To connect to any database, you need the database specific driver. This driver is also known as the connector is the one that bridges the gap between a JDBC and the database so that every database can be accessed with the same code.

At Cloudxlab, we have already downloaded the MySQL connector and kept in /data/spark HDFS folder. You would first need to copy it to local using hadoop fs -copyToLocal as shown in the code.

Now, we can launch the spark shell with this connector by using --jars argument and also specify the driver class path. This would essentially register the connector or driver and in the future queries to Databases this driver will be used. We are using --jars to make spark run the code in the cluster.

On spark shell, we can use spark.read.format function to create an instance of format and on this format object we can specify the various options. You can see that we have specified url, dbtable, user and password for the database. Here we are trying to connect to MySQL database sqoopex. These settings are also available in "My Lab" section.

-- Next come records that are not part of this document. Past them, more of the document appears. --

-- ==== Sys2Proof/Machine/Step.lean ====
section
/-! DEFINITION. One step: the next turn of the schedule is taken (log 4); and where a fetched instruction is placed. -/

namespace Sys2Proof.Machine

/-- One step of the machine. -/
def step (s : State) : Host.Outcome State Fault Refusal := takeTurn (nextTurn s) (dropTurn s)

/-- `s` with the instruction of `nbits` table bits `w` stored where the next step fetches (log 20). -/
def State.withFetchWord (s : State) (nbits w : Nat) : State := placeWord s nbits w

end Sys2Proof.Machine
end

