theorem runData_copies (h : ¬ Overflows s length.toNat) :
    runData length s = .going (closeSection (copied length.toNat (entered .data length s))) := by
  have hpay : (entered .data length s).dec.payPos.toNat + length.toNat < 65536 :=
    (Nat.zero_add length.toNat).symm ▸ length.isLt
  rw [runData, enterSection_fits .data hfit, going_andThen]
  exact copyPayload_fits _ (entered .data length s) hpay (room_of_not_overflows h)

end

/-- Settles O19: the payload check, then the copy loop, which fills OUT or copies the payload. -/
theorem dataCopiesItsPayload : Obligations.DataCopiesItsPayload := by
  intro length s
  refine ⟨_, rfl, ?_⟩
  split_ifs with hpast hfull
  · rw [runData, enterSection_truncated .data hpast]
    exact decFatal_end _ s s.dec.pc.isLt
  · exact (runData_overflows (Nat.not_lt.mp hpast) ((overflows_half s length).mpr hfull)).fatal
  · rw [runData_copies (Nat.not_lt.mp hpast) (mt (overflows_half s length).mp hfull)]
    have htag : tagOffset (entered .data length s) = s.dec.pc.toNat + 3 := rfl
    refine ⟨StreamFrame.ofUpdate s _ _, ?_, fun k hk => ?_, fun a ha => ?_⟩
    · simp [copied, entered, payloadState, tagByte]
    · rw [going_state, closeSection_outBuf, copied, htag]
      exact (read_writeUp_inside _ s.dec.opos.toNat (by simpa using hk)).trans (getD_readBytes hk _ _)
    · exact read_writeUp_outside _ s.dec.opos.toNat (by simpa using ha)

/-! ### DELTAITER (R185) -/

section
variable (start : Byte) {count : Half} (delta : Byte) {s : State}

theorem runDeltaIter_overflows (h : Overflows s count.toNat) : EndedFull s (runDeltaIter start count delta s) :=
  (emitRun_full start delta _ (loadDelta start count delta s) h.1 h.2).ofFrame (StreamFrame.ofUpdate s _ _)

theorem runDeltaIter_emits (h : ¬ Overflows s count.toNat) :
    runDeltaIter start count delta s =
      .going (closeDelta (emitted start delta count.toNat (loadDelta start count delta s))) := by
  have hk : (loadDelta start count delta s).dec.diK.toNat + count.toNat < 65536 :=
    (Nat.zero_add count.toNat).symm ▸ count.isLt
  exact emitRun_fits start delta _ _ (runByte_zero start delta).symm hk (room_of_not_overflows h)

/-- The run that a loaded DeltaIter emits is the one of R185. -/
theorem emitted_loadDelta_outBuf (count : Half) (n : Nat) :
    (emitted start delta n (loadDelta start count delta s)).outBuf =
      s.outBuf.writeUp s.dec.opos.toNat (runBytes start n delta) := by
  rw [← runSlice_zero_eq]
  rfl

end

/-- Settles O20: the run loop fills OUT or emits the run. -/
theorem deltaIterEmitsItsRun : Obligations.DeltaIterEmitsItsRun := by
  intro start count delta s
  refine ⟨_, rfl, ?_⟩
  split_ifs with hfull
  · exact (runDeltaIter_overflows start delta ((overflows_half s count).mpr hfull)).fatal
  · rw [runDeltaIter_emits start delta (mt (overflows_half s count).mp hfull)]
    refine ⟨StreamFrame.ofUpdate s _ _, ?_, fun k hk => ?_, fun a ha => ?_⟩
    · simp [emitted, runByte]
    · rw [going_state, closeDelta_outBuf, emitted_loadDelta_outBuf]
      exact (read_writeUp_inside _ s.dec.opos.toNat (by simpa using hk)).trans (getD_runBytes start delta hk)
    · exact read_writeUp_outside _ s.dec.opos.toNat (by simpa using ha)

Once we are done specifying all options we can call load which would create the dataframe for the database table. We can take a look at the dataframe using .show method.

So, once you have a dataframe you can register it like a view and join the SQL table with hive table or data from XML or JSON as we learned in past.

So, what we have learned now is that we can create dataframe from a variety of sources such as JSON, Parquet, Hive, RDBMS, RDDs. We can also save data to various locations and formats.

We can process and combine data from different sources and formats using various transformations, SQL and R like dataframe operations.

There have been many ETL tools that accomplish this but spark can accomplish this on Huge data.